As he rightly points out, so much startup advice focuses on hiring the best people. “While early employees help set implicit norms, building systems early in a company's lifecycle sets explicit norms. How do decisions get made? How are meetings structured? How are goals set? These systems are much easier to build when the company is small, and very challenging to put into place as the company grows,” he says.
“It’s like the Ship of Theseus thought experiment: Imagine you have a big wooden pirate ship and over 100 years, you replace each piece of wood. At the end of that process, is it still the same ship? There's no clear answer, but it’s instructive to think of a company similarly. Employees could come and go over the course of 30 years to the point where none of the same employees are there. Is it the same company?” he asks. “I would argue yes.”
A company is a collection of both its people and its systems. People can come and go over the years, but the systems they put in place and gradually refine over time become part of the company — and companies ultimately compete based on if those systems are strong or not.
17. Assess job opportunities like an investor.
Before becoming a founder tackling 0 to 1 at his startup Anomalo, Elliot Shmukler had an incredible track record for picking high-growth companies — leading product and growth at Instacart, Wealthfront, LinkedIn and eBay.
“My process is to treat the decision like an investor.
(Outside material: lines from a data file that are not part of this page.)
-- ==== Sys2Proof/Machine/Core.lean ====
section
/-! DEFINITION. The machine behind the host's interface. -/

def Sys2Proof.core : Host.Core :=
  { State := Sys2Proof.Machine.State, Fault := Sys2Proof.Machine.Fault,
    Refusal := Sys2Proof.Machine.Refusal, step := Sys2Proof.Machine.step,
    reset := Sys2Proof.Machine.State.reset }
end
I am going to be investing my time in this company rather than investing my money as a venture capitalist might. And everyone’s time is pretty valuable. Is my next step going to be even more amazing because I spent time here?” he says.
And while plenty of candidates focus on evaluating if the role is a fit for their particular strengths or if a team is a good culture fit, Shmukler believes that not enough prospective candidates evaluate the company’s chance for being a breakout success.
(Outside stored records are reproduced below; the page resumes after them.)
-- ==== Sys2Proof/Tests/Slice0.lean ====
section
/-! SUPPORT. Tests: expected values are those of spec/95_test_vectors.md and of the encodings of
spec/30_encoding.md, and a witness for every statement that has hypotheses. -/

namespace Sys2Proof.Tests

open Sys2Proof.Machine

/-! ## Small states and views -/

/-- A word in the latch, with the front end of 95_test_vectors.md 2.3 and the counters of 2.5. -/
def holding (w : Cw) (pc r1 r2 : Word) : State :=
  { State.reset with
    idex := some ⟨w, pc, 0⟩, rs1Value := r1, rs2Value := r2, pc := 0x2008#32,
    ifid := some ⟨0, 0x2004#32, 0⟩, fetchStalled := true, cycles := 0x0000000100000001#64,
    instrs := 0x00000002FFFFFFFE#64 }

/-- The memory of the loads of 2.4, and zeros at 0 to 15 as in 2.6. -/
def loading (w : Cw) (r1 : Word) : State :=
  { holding w 0#32 r1 0#32 with
    mem := [(0, 0#8), (1, 0#8), (2, 0#8), (3, 0#8), (0x100, 0xEF#8), (0x101, 0xCD#8),
      (0x102, 0xAB#8), (0x103, 0x89#8), (0x104, 0x7F#8), (0x105, 0x80#8), (0x106, 0xFF#8),
      (0x107, 0x00#8)] }

/-- The memory of the stores of 2.4. -/
def storing (w : Cw) (r1 r2 : Word) : State :=
  { holding w 0#32 r1 r2 with
    mem := [(0x200, 0#8), (0x201, 0#8), (0x202, 0#8), (0x203, 0#8), (0x204, 0#8), (0x205, 0#8),
      (0x206, 0#8), (0x207, 0#8)] }

/-- The same state with a memory subsystem that refuses byte accesses at `a`. -/
def refusing (s : State) (a : Word) : State :=
  { s with cfg := { s.cfg with memRefused := [⟨a, .byte, .load⟩, ⟨a, .byte, .store⟩] } }

/-- The same state with the other call/jump kind exempt. -/
def jalrExempt (s : State) : State := { s with cfg := { s.cfg with exemptJump := .jalr } }

def resultOf : Host.Outcome State Fault Refusal → Option Word
  | .next t => some t.result
  | .fault _ => none
  | .refused _ => none

def frontOf : Host.Outcome State Fault Refusal → Option (Word × Bool × Bool)
  | .next t => some (t.pc, t.ifid.isNone, t.fetchStalled)
  | .fault _ => none
  | .refused _ => none

def bytesOf (o : Host.Outcome State Fault Refusal) (a n : Nat) : List (Option Byte) :=
  match o with
  | .next t => (List.range n).map fun k => Memory.read t.mem (a + k)
  | .fault _ => []
  | .refused _ => []

def consoleOf : Host.Outcome State Fault Refusal → Option (List Byte)
  | .next t => some t.console
  | .fault _ => none
  | .refused _ => none

def faultOf : Host.Outcome State Fault Refusal → Option InternalFault
  | .next _ => none
  | .fault (.internal f _) => some f
  | .fault (.memoryNotAdmitted _ _ _) => none
  | .refused _ => none

def refusalOf : Host.Outcome State Fault Refusal → Option Refusal
  | .next _ => none
  | .fault _ => none
  | .refused r => some r

def readOf : Except InternalFault Word → Option Word
  | .ok v => some v
  | .error _ => none

def writeOk : Except InternalFault State → Bool
  | .ok _ => true
  | .error _ => false

/-! ## Decoding: a word of each row, written out by R80 -/

/-- ALU tags 0 to 3 (R84), with flags, indices and immediate set. -/
theorem test_decode_alu_0_to_3 :
    decode 0x113579BC01FB40000#65 = .ok ⟨.aluNone ⟨false, false, false, false, 13#5, 0x89ABCDE0#32⟩, .brNone, .memNone 0#3, 31#5, 1#5⟩ ∧
    decode 0x113579BC22F384001#65 = .ok ⟨.aluAdd ⟨true, false, false, false, 14#5, 0x89ABCDE1#32⟩, .brNone, .memNone 0#3, 30#5, 2#5⟩ ∧
    decode 0x113579BC43EBC8002#65 = .ok ⟨.aluSub ⟨false, true, false, false, 15#5, 0x89ABCDE2#32⟩, .brNone, .memNone 0#3, 29#5, 3#5⟩ ∧
    decode 0x113579BC64E40C003#65 = .ok ⟨.aluAnd ⟨true, true, false, false, 16#5, 0x89ABCDE3#32⟩, .brNone, .memNone 0#3, 28#5, 4#5⟩ := by decide

/-- ALU tags 4 to 7 (R84), with flags, indices and immediate set. -/
theorem test_decode_alu_4_to_7 :
    decode 0x113579BC85DC50004#65 = .ok ⟨.aluOr ⟨false, false, true, false, 17#5, 0x89ABCDE4#32⟩, .brNone, .memNone 0#3, 27#5, 5#5⟩ ∧
    decode 0x113579BCA6D494005#65 = .ok ⟨.aluXor ⟨true, false, true, false, 18#5, 0x89ABCDE5#32⟩, .brNone, .memNone 0#3, 26#5, 6#5⟩ ∧
    decode 0x113579BCC7CCD8006#65 = .ok ⟨.aluSll ⟨false, true, true, false, 19#5, 0x89ABCDE6#32⟩, .brNone, .memNone 0#3, 25#5, 7#5⟩ ∧
    decode 0x113579BCE8C51C007#65 = .ok ⟨.aluSrl ⟨true, true, true, false, 20#5, 0x89ABCDE7#32⟩, .brNone, .memNone 0#3, 24#5, 8#5⟩ := by decide

/-- ALU tags 8 to 11 (R84), with flags, indices and immediate set. -/
theorem test_decode_alu_8_to_11 :
    decode 0x113579BD09BD60008#65 = .ok ⟨.aluSra ⟨false, false, false, true, 21#5, 0x89ABCDE8#32⟩, .brNone, .memNone 0#3, 23#5, 9#5⟩ ∧
    decode 0x113579BD2AB5A4009#65 = .ok ⟨.aluLt ⟨true, false, false, true, 22#5, 0x89ABCDE9#32⟩, .brNone, .memNone 0#3, 22#5, 10#5⟩ ∧
    decode 0x113579BD4BADE800A#65 = .ok ⟨.aluLtu ⟨false, true, false, true, 23#5, 0x89ABCDEA#32⟩, .brNone, .memNone 0#3, 21#5, 11#5⟩ ∧
    decode 0x113579BD6CA62C00B#65 = .ok ⟨.aluReserved11 ⟨true, true, false, true, 24#5, 0x89ABCDEB#32⟩, .brNone, .memNone 0#3, 20#5, 12#5⟩ := by decide

/-- ALU tags 12 to 15 (R84), with flags, indices and immediate set. -/
theorem test_decode_alu_12_to_15 :
    decode 0x113579BD8D9E7000C#65 = .ok ⟨.aluReserved12 ⟨false, false, true, true, 25#5, 0x89ABCDEC#32⟩, .brNone, .memNone 0#3, 19#5, 13#5⟩ ∧
    decode 0x113579BDAE96B400D#65 = .ok ⟨.aluReserved13 ⟨true, false, true, true, 26#5, 0x89ABCDED#32⟩, .brNone, .memNone 0#3, 18#5, 14#5⟩ ∧
    decode 0x113579BDCF8EF800E#65 = .ok ⟨.aluReserved14 ⟨false, true, true, true, 27#5, 0x89ABCDEE#32⟩, .brNone, .memNone 0#3, 17#5, 15#5⟩ ∧
    decode 0x113579BDF0873C00F#65 = .ok ⟨.aluReserved15 ⟨true, true, true, true, 28#5, 0x89ABCDEF#32⟩, .brNone, .memNone 0#3, 16#5, 16#5⟩ := by decide

/-- BRU tags 0 to 3 (R85). -/
theorem test_decode_br_0_to_3 :
    decode 0x00000100093824001#65 = .ok ⟨.aluAdd ⟨true, false, false, true, 0#5, 0x00000800#32⟩, .brNone, .memNone 0#3, 7#5, 9#5⟩ ∧
    decode 0x00000100293824011#65 = .ok ⟨.aluAdd ⟨true, false, false, true, 0#5, 0x00000801#32⟩, .brJal, .memNone 0#3, 7#5, 9#5⟩ ∧
    decode 0x00000100493824021#65 = .ok ⟨.aluAdd ⟨true, false, false, true, 0#5, 0x00000802#32⟩, .brJalr, .memNone 0#3, 7#5, 9#5⟩ ∧
    decode 0x00000100693824031#65 = .ok ⟨.aluAdd ⟨true, false, false, true, 0#5, 0x00000803#32⟩, .brBeq, .memNone 0#3, 7#5, 9#5⟩ := by decide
“Picking a great company is a huge benefit to you and your career. The difference between picking the next $100 billion company versus the next $100 million company is massive. Of course financially, but also how people will see you as you think about your next opportunity,” he says. “Everything else being equal, they are much more likely to hire someone who’s been in the more successful place, because they feel like you’ve learned more about what a really successful company looks like.”
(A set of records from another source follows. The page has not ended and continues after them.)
/-- Just past 80 mV; exactly 80 mV with a low current; the least legal current with a low shunt. -/
theorem witness_CalPreconditionFailures :
    80000000000 < (operands 80000001 1000 []).maxi.toNat * (operands 80000001 1000 []).shunt.toNat ∧
    ((operands 999 80080080 []).maxi.toNat * (operands 999 80080080 []).shunt.toNat ≤ 80000000000 ∧
      (operands 999 80080080 []).maxi.toNat < 1000) ∧
    ((operands 1000 999 []).maxi.toNat * (operands 1000 999 []).shunt.toNat ≤ 80000000000 ∧
      1000 ≤ (operands 1000 999 []).maxi.toNat ∧ (operands 1000 999 []).shunt.toNat < 1000) := by decide

theorem witness_CalPlainResult : ChecksPass (operands 1000 1000 []) ∧ ChecksPass (operands 80000000 1000 []) := by decide

theorem witness_CalNormalizedResult :
    ChecksPass (operands 1000 80000000 []) ∧ ChecksPass (operands 32768000 2000 []) := by decide

theorem witness_SnapIsLeastMember : snap125 5000 = some 5000 ∧ snap125 5001 = none := by decide

theorem witness_NormalizationNeverFails :
    ChecksPass (operands 80000000 1000 []) ∧ (nextOf (exec (.cal true) (operands 80000000 1000 [.ok]))).isSome := by decide

/-- A successful `CAL` with the most auto-scaling, one with none, one normalised. -/
theorem witness_CalScaleBounds :
    (nextOf (exec (.cal false) (operands 1000 1000 [.ok]))).map (fun t => (t.status, t.aux)) = some (0x0000, 12) ∧
    (nextOf (exec (.cal false) (operands 80000000 1000 [.ok]))).map (fun t => (t.status, t.aux)) = some (0x0000, 0) ∧
    (nextOf (exec (.cal true) (operands 1000 78126 [.ok]))).map (fun t => (t.status, t.aux)) = some (0x0000, 0) := by decide

/-- A success without normalisation and one with. -/
theorem witness_FullScaleCoversRequest :
    (nextOf (exec (.cal false) (operands 10000 1000 [.ok]))).map State.status = some 0x0000 ∧
    (nextOf (exec (.cal true) (operands 10000 1000 [.ok]))).map State.status = some 0x0000 := by decide

/-- One success with `k = 0` and the one-count case of R140 with `k = 1`. -/
theorem witness_RoundTripLaw :
    (nextOf (exec (.cal false) (operands 20000000 2000 [.ok]))).map (fun t => (t.status, t.aux)) = some (0x0000, 0) ∧
    (nextOf (exec (.cal false) (operands 2283662 1016 [.ok]))).map (fun t => (t.status, t.aux)) = some (0x0000, 1) := by
  decide

/-- Checks that pass, with a write the device refuses and one it accepts, and a check that fails by one. -/
theorem witness_CalibFloor :
    ChecksPass (operands 1000 80000000 []) ∧ ¬ ChecksPass (operands 1000 999 []) ∧
    (nextOf (exec (.cal true) (operands 1000 999 []))).isSome ∧ (nextOf (exec (.cal true) (operands 1000 80000000 [.fail]))).isSome ∧
    (nextOf (exec (.cal false) (operands 1000 80000000 [.ok]))).isSome := by decide

theorem witness_TimeoutFormula :
    convUs Config.defaultParams ⟨7, 7, 7, 4⟩ = 0 ∧ convUs Config.defaultParams ⟨0, 0, 0, 1⟩ ≠ 0 ∧
    Config.defaultParams.measBus.measures 7 = 1 ∧ Config.defaultParams.measShunt.measures 7 = 1 := by decide

theorem witness_PowerDownMeasuresNothing : (0 : Sel) = 0 ∧ (4 : Sel) = 4 := by decide

/-- Ready at the last poll, ready at the first with `TMO = 0`, and never ready. -/
theorem witness_CallerTimeoutWait :
    ((∀ k < 3, ¬ ReadyAt { sample [0, 0, 0, 8] [] with tmo := 3 } k) ∧ ReadyAt { sample [0, 0, 0, 8] [] with tmo := 3 } 3) ∧
    ReadyAt (sample [8] []) 0 ∧
    (∀ k ≤ 3, ¬ ReadyAt { sample [0, 0, 0, 0] [] with tmo := 3 } k) := by decide

/-- The fast path; ready at the last loop poll; never ready (`T = 2`). -/
theorem witness_ComputedTimeoutWait :
    ReadyAt (sample [8] []) 0 ∧ tmoEst (sample [] []).params (sample [] []).cache = 2 ∧
    (¬ ReadyAt (sample [0, 0, 0, 8] []) 0 ∧ (∀ k < 2, ¬ ReadyAt (sample [0, 0, 0, 8] []) (k + 1)) ∧
      ReadyAt (sample [0, 0, 0, 8] []) (2 + 1)) ∧
    (¬ ReadyAt (sample [0, 0, 0, 0] []) 0 ∧ ∀ k ≤ 2, ¬ ReadyAt (sample [0, 0, 0, 0] []) (k + 1)) := by decide

/-- Two states with the same answers, `TMO`, cache and parameters and different registers. -/
theorem witness_WaiterKeepsNothing :
    let s := sample [0, 8] []
    let s' := { sample [0, 8] [] with value := 7, currentLsb := 9, maxi := 3 }
    (∀ k, s.readAt k = s'.readAt k) ∧ s.tmo = s'.tmo ∧ s.cache = s'.cache ∧ s.params = s'.params ∧ s ≠ s' ∧
      (∃ t, exec .isrdy s = .next t) ∧ (∃ t, exec .waitt s = .next t) ∧ (∃ t, exec .waitc s = .next t) :=
  ⟨fun _ => rfl, rfl, rfl, rfl, by decide, ⟨_, rfl⟩, ⟨_, rfl⟩, ⟨_, rfl⟩⟩

/-- Every command has a next state from reset: the hypothesis of the statements about all commands. -/
theorem witness_CommandsKeepOperands : ∃ t, exec (.cal true) State.reset = .next t := ⟨_, rfl⟩

theorem witness_CalibrationWrittenByCalOnly :
    (∃ t, exec .srst State.reset = .next t) ∧ ∀ n, Instr.srst ≠ .cal n := ⟨⟨_, rfl⟩, by decide⟩

theorem witness_CacheFieldWrittenByItsCommands :
    (∃ t, exec (.setmode 3) State.reset = .next t) ∧ (∀ v, Instr.setmode 3 ≠ setCommand .avg v) ∧
      Instr.setmode 3 ≠ getCommand .avg := ⟨⟨_, rfl⟩, (fun v h => nomatch h), by decide⟩

/-- A write the device accepts, one it refuses, and a read. -/
theorem witness_CacheFollowsDevice :
    (sample [0x4127] [.ok]).nextWrite = .ok ∧ (sample [0x4127] [.fail]).nextWrite = .fail ∧
    (nextOf (exec (setCommand .avg 7) (sample [0x4127] [.ok]))).isSome ∧
    (nextOf (exec (getCommand .avg) (sample [0x4127] []))).isSome := by decide

theorem witness_CommandStatusCodes : ∃ t, exec .waitc State.reset = .next t := ⟨_, rfl⟩

/-- A failed check and a failed write. -/
theorem witness_FailureLeavesState :
    (nextOf (exec (.cal false) (operands 0 0 []))).map State.failed = some true ∧
    (nextOf (exec (.setavg 5) (sample [0x4127] [.fail]))).map State.failed = some true := by decide

theorem witness_CommandsStayOnThreeRegisters : ∃ t, exec .waitt State.reset = .next t := ⟨_, rfl⟩

/-- The clauses of the table: a `SETx` at 7 and at 8, `CAL` with passing and failing checks, `WAITC` ready and not, and
an illegal word. -/
theorem witness_AccessesOfEachCommand :
    (nextOf (exec (.setavg 7) (sample [0] [.ok]))).isSome ∧ (nextOf (exec (.setavg 8) (sample [0] [.ok]))).isSome ∧
    (ChecksPass (operands 1000 1000 [.ok]) ∧ ¬ ChecksPass (operands 1000 999 [.ok])) ∧
    (ReadyAt (sample [8] []) 0 ∧ ¬ ReadyAt (sample [0] []) 0) ∧
    decode (commandWord 0x3002) = .error .calOperand ∧ (nextOf (runCommand 0x3002 State.reset)).isSome := by decide

/-- The state reset gives meets every invariant, and a step from it answers next. -/
theorem reset_meets_invariants : Inv State.reset := ⟨by decide, .inl ⟨rfl, rfl, rfl, rfl⟩, rfl⟩

/-- A calibrated state meets them too: the source's example after `CAL #0`. -/
theorem calibrated_meets_invariant :
    Calibrated { sample [] [] with
      currentLsb := 20000000, maxCurrentC := 20000000, shuntC := 2000, cal := 4194 } :=
  ⟨by decide, by decide, rfl, by decide, false, 20000000, 0, by decide, by decide⟩

theorem witness_StepKeepsStatusLegal :
    StatusLegal State.reset ∧ ∃ t, step (State.reset.withFetchWord 16 0x1303) = .next t := ⟨by decide, _, rfl⟩

theorem witness_StepKeepsCalibrationConsistent :
    CalibrationConsistent ({ sample [] [] with
      currentLsb := 20000000, maxCurrentC := 20000000, shuntC := 2000, cal := 4194 }) ∧
    ∃ t, step (State.reset.withFetchWord 16 0x3001) = .next t :=
  ⟨.inr calibrated_meets_invariant, _, rfl⟩

theorem witness_StepKeepsCalMirror :
    CalMirrorsDevice State.reset ∧ ∃ t, step (State.reset.withFetchWord 16 0x3000) = .next t := ⟨rfl, _, rfl⟩

theorem witness_StepKeepsParameters : ∃ t, step (State.reset.withFetchWord 16 0x4300) = .next t := ⟨_, rfl⟩

theorem witness_EveryRunKeepsInvariants : Inv State.reset := reset_meets_invariants

end Sys2Proof.Tests
end

section
/-! PROOFS. Scope: what a step does when the host has no action to come (00_scope.md R12, log 6). -/

namespace Sys2Proof.Machine

/-- The first equation of `step`: with no input left it is `idle`, which changes nothing (log 6). -/
theorem step_of_inputs_nil {s : State} (hnil : s.inputs = []) : step s = .next s := by
  simp only [step, hnil, idle]

/-- Settles O8: the empty input list takes the idle branch of `step`. -/
theorem idleBlockStays : Obligations.IdleBlockStays :=
  fun _ hnil => step_of_inputs_nil hnil

end Sys2Proof.Machine
end

section
/-! PROOFS. Scope: the state of the block (10_state.md): which command and which input writes which register, and the
invariants every step and every run keep. -/

namespace Sys2Proof.Machine

open Sys2Proof.Safety

/-! Layer: the host port. -/

/-- The second equation of `step`: the next input is taken and run. -/
theorem step_of_inputs_cons {s : State} {a : Input} {rest : List Input} (h : s.inputs = a :: rest) :
    step s = runInput a (s.withInputs rest) := by
  simp only [step, h]

/-- Every step of every state ends in a next state (60_exceptions.md R170). -/
theorem step_next (s : State) : ∃ t, step s = .next t := by
  cases hs : s.inputs with
  | nil => exact ⟨s, step_of_inputs_nil hs⟩
  | cons a rest =>
    rw [step_of_inputs_cons hs]
    cases a with
    | reset => exact ⟨_, rfl⟩
    | hostRead i => exact ⟨_, rfl⟩
    | hostWrite i d =>
      simp only [runInput, runCommand]
      split_ifs
      · split
        · exact exec_next _ _
        · exact ⟨_, rfl⟩
      · exact ⟨_, rfl⟩

/-- The command word is bits 15:0 of the data (20_memory.md R51). -/
theorem commandWord_eq_extractLsb' (d : Reg) : commandWord d = d.extractLsb' 0 16 :=
  BitVec.setWidth_eq_extractLsb' (by decide)

/-- The sixteen register numbers in order, each register zero-extended to the width of the port; `CMD` and the reserved
numbers read 0 (10_state.md R20, R40). -/
def registers (s : State) : List Reg :=
  [s.maxi, s.shunt, s.tmo, 0, 0#16 ++ s.status, s.value, s.aux, s.currentLsb, s.shuntC, s.maxCurrentC,
    0#16 ++ s.cal, 0#20 ++ s.cache.pack, 0#24 ++ s.params.devAddr, 0, 0, 0]

/-- A host read looks its number up in `registers`. -/
theorem readReg_eq_registers (i : RegNo) (s : State) : readReg i s = (registers s).getD i.toNat 0 := by
  have hi : i.toNat < 16 := i.isLt
  simp only [readReg, BitVec.setWidth_eq_append (show 16 ≤ 32 by decide),
    BitVec.setWidth_eq_append (show 12 ≤ 32 by decide), BitVec.setWidth_eq_append (show 8 ≤ 32 by decide)]
  generalize i.toNat = k at hi
  interval_cases k <;> rfl

/-- A host write outside `CMD`, with everything it changes (20_memory.md R51). -/
theorem hostWrite_eq (i : RegNo) (d : Reg) (s : State) :
    hostWrite i d s = { s with
      maxi := if i = 0 then d else s.maxi
      shunt := if i = 1 then d else s.shunt
      tmo := if i = 2 then d else s.tmo } := by
  have hi : i.toNat < 16 := i.isLt
  simp only [hostWrite, BitVec.toNat_eq]
  generalize i.toNat = k at hi
  interval_cases k <;> rfl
Here’s a few of the key areas he evaluates with an investor’s lens:
Size of the market: Is the product niche, or is it something everyone could use?
Execution: What’s the sense of urgency at the company?
Barriers to entry: What’s the company’s moat, and how easy is it to defend from competitors?
Revenue resiliency: Is this a product people buy once, or is there a consistent stream of purchases of the company’s product? Are there multiple revenue streams?
This is something I’ve picked up from poker: Your probability of winning a hand always depends on having multiple ways to win.
18. Invite customers to open the front door.
Notion’s Head of Customer Experience Kate Taylor shared plenty of thought-provoking ideas, from crafting tighter product feedback loops, to takeaways from pricing and packaging experiments. But we were most intrigued by the concept that she calls the “front door experience” for customers.
“It’s about customers coming into our living room, sitting down and having a conversation with us — how do we make it feel that easy to talk with us?” says Taylor. “That means putting in more ways to get in touch and hear more from people, not less,” she says.
Here’s why this approach stood out to us: Every company claims to be customer obsessed, but that doesn’t always ring true in reality. Traditional customer service thinking typically revolves around reducing average handle time. “Our customer service goal is not to get them to stop talking to us — it's actually to pivot the conversation around and learn more,” she says. Taylor relies on these questions to get more out of these customer conversations:
Why are you asking about this?
Tell me why that feature is important to you.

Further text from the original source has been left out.